Indy 500 Street Tacos with Zesty Slaw
Prep
25m
Cook
20m
Serves
4
Difficulty
Medium
Source: community

Directions

  1. 1

    In a medium bowl, toss the sliced chicken or pork with olive oil, chili powder, cumin, smoked paprika, oregano, cayenne pepper, salt, and black pepper. Marinate for at least 15 minutes, or up to 2 hours in the refrigerator.

  2. 2

    While the meat marinates, prepare the zesty slaw. In a separate bowl, combine shredded cabbage, chopped red onion, and cilantro.

  3. 3

    Whisk together the lime juice and apple cider vinegar. Pour over the slaw mixture and toss to combine. Season with a pinch of salt and pepper. Set aside.

  4. 4

    Heat a large skillet or grill pan over medium-high heat. Once hot, add the marinated meat in a single layer, working in batches if necessary to avoid overcrowding.

  5. 5

    Cook the meat for 3-5 minutes per side, or until cooked through and slightly caramelized.

  6. 6

    Warm the corn tortillas.

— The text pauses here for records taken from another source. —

-- ==== Sys2Proof/Machine/Operands.lean ====
section
/-! DEFINITION. The operands of UPDATE: the pins as an edge captures them, the sample, the time (30_encoding.md R78,
41_decoder.md R110). WD, the operand of the writes, is used unchanged (R78). -/

namespace Sys2Proof.Machine

/-- The level an edge captures from a pin; a pin that changes inside the capture window gives the draw
(20_memory.md R61, log entry 4). -/
def PinLevel.resolve (draw : Bit) : PinLevel → Bit
  | .low => 0#1
  | .high => 1#1
  | .changing => draw

/-- `sample = {DT, CLK}` (30_encoding.md R71). -/
def sampleOf (dt clk : Bit) : Sample := dt ++ clk

/-- `{pin_dt, pin_clk}` as this edge captures them (10_state.md R30, 20_memory.md R61). -/
def State.capturedPins (s : State) : Sample :=
  sampleOf (s.ports.pinDt.resolve (Config.captureDt s.draws)) (s.ports.pinClk.resolve (Config.captureClk s.draws))

/-- The sample of an UPDATE: SYNC[SYNC_STAGES] as held before the edge, or the pins themselves with no stage
(10_state.md R30, 41_decoder.md R110). SYNC holds SYNC_STAGES entries in every state of `State.Wf`; the `getD` default
stands for no register. -/
def State.sampleIn (s : State) : Sample :=
  match s.params.syncStages with
  | 0 => s.capturedPins
  | n + 1 => s.sync.getD n 0b00#2

/-- `now_ms` at this edge. The port is TIME_W bits wide (10_state.md R33, log entry 7). -/
def State.nowIn (s : State) : Nat := trunc s.params.timeW s.ports.nowMs

end Sys2Proof.Machine
end

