/-! ### shiftSync -/

@[simp] theorem State.shiftSync_params (pins : Sample) : (s.shiftSync pins).params = s.params := rfl
@[simp] theorem State.shiftSync_hist (pins : Sample) : (s.shiftSync pins).hist = s.hist := rfl
@[simp] theorem State.shiftSync_code (pins : Sample) : (s.shiftSync pins).code = s.code := rfl
@[simp] theorem State.shiftSync_steps (pins : Sample) : (s.shiftSync pins).steps = s.steps := rfl
@[simp] theorem State.shiftSync_lastT (pins : Sample) : (s.shiftSync pins).lastT = s.lastT := rfl
@[simp] theorem State.shiftSync_speed (pins : Sample) : (s.shiftSync pins).speed = s.speed := rfl
@[simp] theorem State.shiftSync_interval (pins : Sample) : (s.shiftSync pins).interval = s.interval := rfl
@[simp] theorem State.shiftSync_ctrl (pins : Sample) : (s.shiftSync pins).ctrl = s.ctrl := rfl
@[simp] theorem State.shiftSync_sync (pins : Sample) : (s.shiftSync pins).sync = (pins :: s.sync).take s.params.syncStages := rfl
@[simp] theorem State.shiftSync_evValid (pins : Sample) : (s.shiftSync pins).evValid = s.evValid := rfl
@[simp] theorem State.shiftSync_evDir (pins : Sample) : (s.shiftSync pins).evDir = s.evDir := rfl
@[simp] theorem State.shiftSync_evSpeed (pins : Sample) : (s.shiftSync pins).evSpeed = s.evSpeed := rfl
@[simp] theorem State.shiftSync_ports (pins : Sample) : (s.shiftSync pins).ports = s.ports := rfl
@[simp] theorem State.shiftSync_pending (pins : Sample) : (s.shiftSync pins).pending = s.pending := rfl
@[simp] theorem State.shiftSync_draws (pins : Sample) : (s.shiftSync pins).draws = s.draws + 1 := rfl

/-! ### nextInputs -/

@[simp] theorem State.nextInputs_params : (s.nextInputs).params = s.params := rfl
@[simp] theorem State.nextInputs_hist : (s.nextInputs).hist = s.hist := rfl
@[simp] theorem State.nextInputs_code : (s.nextInputs).code = s.code := rfl
@[simp] theorem State.nextInputs_steps : (s.nextInputs).steps = s.steps := rfl
@[simp] theorem State.nextInputs_lastT : (s.nextInputs).lastT = s.lastT := rfl
@[simp] theorem State.nextInputs_speed : (s.nextInputs).speed = s.speed := rfl
@[simp] theorem State.nextInputs_interval : (s.nextInputs).interval = s.interval := rfl
@[simp] theorem State.nextInputs_ctrl : (s.nextInputs).ctrl = s.ctrl := rfl
@[simp] theorem State.nextInputs_sync : (s.nextInputs).sync = s.sync := rfl
@[simp] theorem State.nextInputs_evValid : (s.nextInputs).evValid = s.evValid := rfl
@[simp] theorem State.nextInputs_evDir : (s.nextInputs).evDir = s.evDir := rfl
@[simp] theorem State.nextInputs_evSpeed : (s.nextInputs).evSpeed = s.evSpeed := rfl
@[simp] theorem State.nextInputs_ports : (s.nextInputs).ports = s.pending.headD s.ports := rfl
@[simp] theorem State.nextInputs_pending : (s.nextInputs).pending = s.pending.tail := rfl
@[simp] theorem State.nextInputs_draws : (s.nextInputs).draws = s.draws := rfl

/-! ### withPorts -/

@[simp] theorem State.withPorts_params (p : Ports) : (s.withPorts p).params = s.params := rfl
@[simp] theorem State.withPorts_hist (p : Ports) : (s.withPorts p).hist = s.hist := rfl
@[simp] theorem State.withPorts_code (p : Ports) : (s.withPorts p).code = s.code := rfl
@[simp] theorem State.withPorts_steps (p : Ports) : (s.withPorts p).steps = s.steps := rfl
@[simp] theorem State.withPorts_lastT (p : Ports) : (s.withPorts p).lastT = s.lastT := rfl
@[simp] theorem State.withPorts_speed (p : Ports) : (s.withPorts p).speed = s.speed := rfl
@[simp] theorem State.withPorts_interval (p : Ports) : (s.withPorts p).interval = s.interval := rfl
@[simp] theorem State.withPorts_ctrl (p : Ports) : (s.withPorts p).ctrl = s.ctrl := rfl
@[simp] theorem State.withPorts_sync (p : Ports) : (s.withPorts p).sync = s.sync := rfl
@[simp] theorem State.withPorts_evValid (p : Ports) : (s.withPorts p).evValid = s.evValid := rfl
@[simp] theorem State.withPorts_evDir (p : Ports) : (s.withPorts p).evDir = s.evDir := rfl
@[simp] theorem State.withPorts_evSpeed (p : Ports) : (s.withPorts p).evSpeed = s.evSpeed := rfl
@[simp] theorem State.withPorts_ports (p : Ports) : (s.withPorts p).ports = p := rfl
@[simp] theorem State.withPorts_pending (p : Ports) : (s.withPorts p).pending = s.pending := rfl
@[simp] theorem State.withPorts_draws (p : Ports) : (s.withPorts p).draws = s.draws := rfl

/-! ### resetRegs -/

@[simp] theorem resetRegs_params : (resetRegs s).params = s.params := rfl
@[simp] theorem resetRegs_hist : (resetRegs s).hist = 0x0#4 := rfl
@[simp] theorem resetRegs_code : (resetRegs s).code = 0x00#8 := rfl
@[simp] theorem resetRegs_steps : (resetRegs s).steps = 0 := rfl
@[simp] theorem resetRegs_lastT : (resetRegs s).lastT = 0 := rfl
@[simp] theorem resetRegs_speed : (resetRegs s).speed = 0 := rfl
@[simp] theorem resetRegs_interval : (resetRegs s).interval = 100#16 := rfl
@[simp] theorem resetRegs_ctrl : (resetRegs s).ctrl = 0x0000#16 := rfl
@[simp] theorem resetRegs_sync : (resetRegs s).sync = List.replicate s.params.syncStages 0b00#2 := rfl
@[simp] theorem resetRegs_evValid : (resetRegs s).evValid = 0#1 := rfl
@[simp] theorem resetRegs_evDir : (resetRegs s).evDir = 0#1 := rfl
@[simp] theorem resetRegs_evSpeed : (resetRegs s).evSpeed = 0 := rfl
@[simp] theorem resetRegs_ports : (resetRegs s).ports = s.ports := rfl
@[simp] theorem resetRegs_pending : (resetRegs s).pending = s.pending := rfl
@[simp] theorem resetRegs_draws : (resetRegs s).draws = s.draws := rfl

end Sys2Proof.Machine
end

You can do this by heating them in a dry skillet for about 30 seconds per side, wrapping them in a damp paper towel and microwaving for 20-30 seconds, or quickly grilling them.

  7. 7

    To assemble the tacos, place a spoonful of cooked meat onto each warm tortilla.

  8. 8

    Top with a generous portion of the zesty slaw.

  9. 9

    Serve immediately with hot sauce on the side, if desired.